◆ Data to process:
══════════════════════════════
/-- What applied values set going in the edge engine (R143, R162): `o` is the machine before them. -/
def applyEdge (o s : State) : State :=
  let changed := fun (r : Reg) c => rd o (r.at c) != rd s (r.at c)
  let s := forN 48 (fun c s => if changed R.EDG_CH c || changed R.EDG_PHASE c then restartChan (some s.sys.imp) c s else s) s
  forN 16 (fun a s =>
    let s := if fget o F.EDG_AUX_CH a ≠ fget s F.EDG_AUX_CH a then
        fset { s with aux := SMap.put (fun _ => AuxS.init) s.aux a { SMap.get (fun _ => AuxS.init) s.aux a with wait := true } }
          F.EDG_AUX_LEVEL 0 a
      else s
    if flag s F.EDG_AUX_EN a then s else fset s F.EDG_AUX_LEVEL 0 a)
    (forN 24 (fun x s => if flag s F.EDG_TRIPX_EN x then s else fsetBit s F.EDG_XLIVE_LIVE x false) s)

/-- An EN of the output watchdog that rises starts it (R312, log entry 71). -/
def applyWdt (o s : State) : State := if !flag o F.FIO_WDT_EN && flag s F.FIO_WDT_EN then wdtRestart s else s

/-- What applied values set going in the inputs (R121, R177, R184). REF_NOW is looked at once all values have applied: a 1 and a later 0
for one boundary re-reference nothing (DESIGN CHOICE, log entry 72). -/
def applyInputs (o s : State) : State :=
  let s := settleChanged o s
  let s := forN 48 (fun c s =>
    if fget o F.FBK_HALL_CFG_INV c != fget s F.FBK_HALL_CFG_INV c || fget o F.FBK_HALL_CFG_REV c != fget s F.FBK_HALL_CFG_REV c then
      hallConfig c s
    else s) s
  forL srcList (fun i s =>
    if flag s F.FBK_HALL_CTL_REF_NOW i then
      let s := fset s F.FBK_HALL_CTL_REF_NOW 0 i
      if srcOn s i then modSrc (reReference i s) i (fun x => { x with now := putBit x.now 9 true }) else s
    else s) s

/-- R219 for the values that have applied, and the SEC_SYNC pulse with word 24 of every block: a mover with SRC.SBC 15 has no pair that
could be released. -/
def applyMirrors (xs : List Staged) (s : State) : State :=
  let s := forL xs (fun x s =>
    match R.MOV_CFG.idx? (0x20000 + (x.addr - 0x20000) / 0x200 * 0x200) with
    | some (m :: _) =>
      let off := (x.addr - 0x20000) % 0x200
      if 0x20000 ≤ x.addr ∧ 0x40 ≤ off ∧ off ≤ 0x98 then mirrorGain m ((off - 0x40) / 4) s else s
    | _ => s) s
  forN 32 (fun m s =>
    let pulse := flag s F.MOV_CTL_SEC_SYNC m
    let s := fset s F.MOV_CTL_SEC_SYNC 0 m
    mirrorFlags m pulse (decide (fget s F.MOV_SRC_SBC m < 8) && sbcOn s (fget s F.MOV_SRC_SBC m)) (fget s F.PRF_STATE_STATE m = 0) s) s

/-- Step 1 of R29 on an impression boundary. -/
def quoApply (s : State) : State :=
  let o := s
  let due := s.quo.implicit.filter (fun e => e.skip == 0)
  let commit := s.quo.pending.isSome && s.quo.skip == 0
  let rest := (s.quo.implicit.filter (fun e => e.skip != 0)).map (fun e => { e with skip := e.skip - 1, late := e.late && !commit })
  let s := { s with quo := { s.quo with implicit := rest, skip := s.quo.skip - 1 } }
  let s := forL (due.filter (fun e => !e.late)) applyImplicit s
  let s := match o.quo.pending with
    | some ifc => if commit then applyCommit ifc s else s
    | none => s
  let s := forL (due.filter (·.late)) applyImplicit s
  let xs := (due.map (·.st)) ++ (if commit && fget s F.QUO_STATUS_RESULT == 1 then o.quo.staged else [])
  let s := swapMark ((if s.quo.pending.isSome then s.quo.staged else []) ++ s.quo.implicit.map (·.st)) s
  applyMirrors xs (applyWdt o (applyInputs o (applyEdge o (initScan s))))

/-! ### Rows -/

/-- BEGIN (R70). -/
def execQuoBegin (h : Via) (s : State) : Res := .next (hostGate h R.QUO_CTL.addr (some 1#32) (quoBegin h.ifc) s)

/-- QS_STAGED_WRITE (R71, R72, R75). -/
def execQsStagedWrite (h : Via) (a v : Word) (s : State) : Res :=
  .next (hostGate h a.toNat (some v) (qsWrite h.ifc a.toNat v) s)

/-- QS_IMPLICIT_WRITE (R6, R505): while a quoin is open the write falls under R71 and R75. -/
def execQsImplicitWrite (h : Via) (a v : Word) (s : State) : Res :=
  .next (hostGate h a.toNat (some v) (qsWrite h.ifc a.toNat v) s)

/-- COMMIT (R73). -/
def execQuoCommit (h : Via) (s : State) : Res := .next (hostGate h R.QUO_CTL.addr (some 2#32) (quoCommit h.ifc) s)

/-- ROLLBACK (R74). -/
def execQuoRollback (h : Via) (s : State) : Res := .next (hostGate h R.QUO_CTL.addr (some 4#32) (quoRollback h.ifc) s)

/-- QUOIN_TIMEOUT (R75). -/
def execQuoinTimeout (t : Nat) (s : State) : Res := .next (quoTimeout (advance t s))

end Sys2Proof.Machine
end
══════════════════════════════
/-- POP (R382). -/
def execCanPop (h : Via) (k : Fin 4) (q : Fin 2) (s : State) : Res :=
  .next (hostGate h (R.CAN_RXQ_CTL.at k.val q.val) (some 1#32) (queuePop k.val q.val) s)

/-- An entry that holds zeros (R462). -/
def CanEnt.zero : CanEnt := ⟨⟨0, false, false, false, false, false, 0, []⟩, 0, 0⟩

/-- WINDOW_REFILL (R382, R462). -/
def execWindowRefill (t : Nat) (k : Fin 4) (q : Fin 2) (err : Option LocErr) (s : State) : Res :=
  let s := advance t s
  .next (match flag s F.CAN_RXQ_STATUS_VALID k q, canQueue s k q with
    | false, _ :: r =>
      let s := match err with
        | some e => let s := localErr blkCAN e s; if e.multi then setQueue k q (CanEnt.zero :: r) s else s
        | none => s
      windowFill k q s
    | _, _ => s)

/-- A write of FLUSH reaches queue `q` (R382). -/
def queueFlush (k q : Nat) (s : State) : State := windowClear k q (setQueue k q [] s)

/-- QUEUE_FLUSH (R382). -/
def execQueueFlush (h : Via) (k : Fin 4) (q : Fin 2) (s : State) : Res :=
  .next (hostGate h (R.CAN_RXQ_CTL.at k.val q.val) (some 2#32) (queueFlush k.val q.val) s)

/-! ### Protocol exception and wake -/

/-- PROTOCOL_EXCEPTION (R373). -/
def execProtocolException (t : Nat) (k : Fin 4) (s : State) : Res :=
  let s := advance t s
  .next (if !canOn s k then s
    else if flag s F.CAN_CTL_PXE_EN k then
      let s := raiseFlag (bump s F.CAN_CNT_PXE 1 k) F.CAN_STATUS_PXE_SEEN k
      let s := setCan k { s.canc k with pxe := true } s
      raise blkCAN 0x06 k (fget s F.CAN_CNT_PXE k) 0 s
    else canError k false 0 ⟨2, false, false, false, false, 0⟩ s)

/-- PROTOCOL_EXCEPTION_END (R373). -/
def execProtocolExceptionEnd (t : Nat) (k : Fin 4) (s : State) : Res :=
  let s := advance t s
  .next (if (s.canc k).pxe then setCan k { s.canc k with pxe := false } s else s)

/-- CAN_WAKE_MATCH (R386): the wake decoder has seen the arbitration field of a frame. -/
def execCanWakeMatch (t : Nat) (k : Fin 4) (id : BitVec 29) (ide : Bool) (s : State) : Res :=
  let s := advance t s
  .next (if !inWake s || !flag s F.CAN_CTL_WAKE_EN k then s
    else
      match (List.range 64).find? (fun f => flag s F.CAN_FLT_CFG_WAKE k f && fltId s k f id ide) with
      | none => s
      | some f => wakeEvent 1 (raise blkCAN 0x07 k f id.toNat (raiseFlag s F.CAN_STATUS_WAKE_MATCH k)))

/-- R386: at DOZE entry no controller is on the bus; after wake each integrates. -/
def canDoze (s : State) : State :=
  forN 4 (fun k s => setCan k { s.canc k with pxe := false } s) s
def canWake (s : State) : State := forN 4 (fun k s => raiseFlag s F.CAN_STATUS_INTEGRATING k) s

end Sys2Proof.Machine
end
══════════════════════════════
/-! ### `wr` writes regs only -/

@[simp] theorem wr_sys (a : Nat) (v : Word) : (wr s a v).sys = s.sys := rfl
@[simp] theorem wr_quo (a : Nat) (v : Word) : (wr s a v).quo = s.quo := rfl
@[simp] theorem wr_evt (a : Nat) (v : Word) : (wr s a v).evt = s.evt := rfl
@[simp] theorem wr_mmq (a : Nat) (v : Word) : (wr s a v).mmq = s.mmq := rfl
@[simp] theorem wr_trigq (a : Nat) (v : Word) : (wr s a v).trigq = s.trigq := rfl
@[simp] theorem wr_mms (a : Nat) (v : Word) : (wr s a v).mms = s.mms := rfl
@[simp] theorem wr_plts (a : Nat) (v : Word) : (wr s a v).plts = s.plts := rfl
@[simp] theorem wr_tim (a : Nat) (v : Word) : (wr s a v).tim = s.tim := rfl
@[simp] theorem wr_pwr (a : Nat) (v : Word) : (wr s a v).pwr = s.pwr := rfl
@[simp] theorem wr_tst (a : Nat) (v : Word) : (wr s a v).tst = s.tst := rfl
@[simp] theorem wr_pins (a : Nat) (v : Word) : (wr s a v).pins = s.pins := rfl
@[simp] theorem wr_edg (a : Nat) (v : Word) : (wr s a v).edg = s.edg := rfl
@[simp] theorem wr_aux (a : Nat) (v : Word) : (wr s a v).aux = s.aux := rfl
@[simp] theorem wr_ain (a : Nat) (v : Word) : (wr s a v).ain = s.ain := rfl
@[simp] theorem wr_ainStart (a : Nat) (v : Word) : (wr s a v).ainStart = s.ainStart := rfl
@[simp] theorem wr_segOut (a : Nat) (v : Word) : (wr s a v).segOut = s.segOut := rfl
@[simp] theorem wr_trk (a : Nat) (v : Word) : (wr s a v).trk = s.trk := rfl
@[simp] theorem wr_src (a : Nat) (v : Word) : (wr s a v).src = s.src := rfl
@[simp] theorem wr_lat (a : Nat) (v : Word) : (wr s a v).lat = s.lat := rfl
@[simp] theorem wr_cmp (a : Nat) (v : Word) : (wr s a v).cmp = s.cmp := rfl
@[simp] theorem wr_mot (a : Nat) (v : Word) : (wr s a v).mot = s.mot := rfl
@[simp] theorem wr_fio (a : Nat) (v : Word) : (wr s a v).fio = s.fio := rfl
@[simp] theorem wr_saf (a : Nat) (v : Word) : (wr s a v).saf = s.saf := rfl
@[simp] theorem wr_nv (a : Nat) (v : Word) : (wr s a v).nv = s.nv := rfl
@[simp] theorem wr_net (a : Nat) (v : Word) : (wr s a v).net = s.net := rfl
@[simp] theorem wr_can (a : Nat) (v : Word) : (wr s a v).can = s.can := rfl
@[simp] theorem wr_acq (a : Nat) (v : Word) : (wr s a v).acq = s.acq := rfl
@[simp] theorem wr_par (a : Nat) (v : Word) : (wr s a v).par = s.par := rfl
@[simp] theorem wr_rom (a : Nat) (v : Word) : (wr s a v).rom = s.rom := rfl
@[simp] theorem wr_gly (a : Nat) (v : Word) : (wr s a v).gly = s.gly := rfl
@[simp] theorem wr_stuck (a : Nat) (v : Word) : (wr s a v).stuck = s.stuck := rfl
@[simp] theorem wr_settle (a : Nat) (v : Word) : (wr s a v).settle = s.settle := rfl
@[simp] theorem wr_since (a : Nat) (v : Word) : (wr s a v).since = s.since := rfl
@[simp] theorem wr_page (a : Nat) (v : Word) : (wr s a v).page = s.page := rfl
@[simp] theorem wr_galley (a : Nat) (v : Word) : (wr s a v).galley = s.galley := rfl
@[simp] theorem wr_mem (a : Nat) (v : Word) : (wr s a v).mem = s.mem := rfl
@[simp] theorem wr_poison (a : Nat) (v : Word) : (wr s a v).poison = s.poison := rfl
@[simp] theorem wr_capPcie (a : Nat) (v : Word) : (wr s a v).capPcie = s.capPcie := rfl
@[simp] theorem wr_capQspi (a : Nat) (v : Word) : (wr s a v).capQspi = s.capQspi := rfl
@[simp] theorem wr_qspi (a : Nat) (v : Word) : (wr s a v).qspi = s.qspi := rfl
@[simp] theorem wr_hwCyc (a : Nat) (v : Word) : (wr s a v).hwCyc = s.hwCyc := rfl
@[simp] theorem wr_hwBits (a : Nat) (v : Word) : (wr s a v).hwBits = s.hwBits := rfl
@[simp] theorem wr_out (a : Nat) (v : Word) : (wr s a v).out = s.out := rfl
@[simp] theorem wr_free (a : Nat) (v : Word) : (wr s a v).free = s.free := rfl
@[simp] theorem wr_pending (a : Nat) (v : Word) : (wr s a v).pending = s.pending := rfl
══════════════════════════════
◆ Assignment:
Begin at the line that has "s.quo with implicit" in the entries above; stop after the line that has "ifc s else s". Transcribe exactly those lines and no others.

◆ Result:
  let s := { s with quo := { s.quo with implicit := rest, skip := s.quo.skip - 1 } }
  let s := forL (due.filter (fun e => !e.late)) applyImplicit s
  let s := match o.quo.pending with
    | some ifc => if commit then applyCommit ifc s else s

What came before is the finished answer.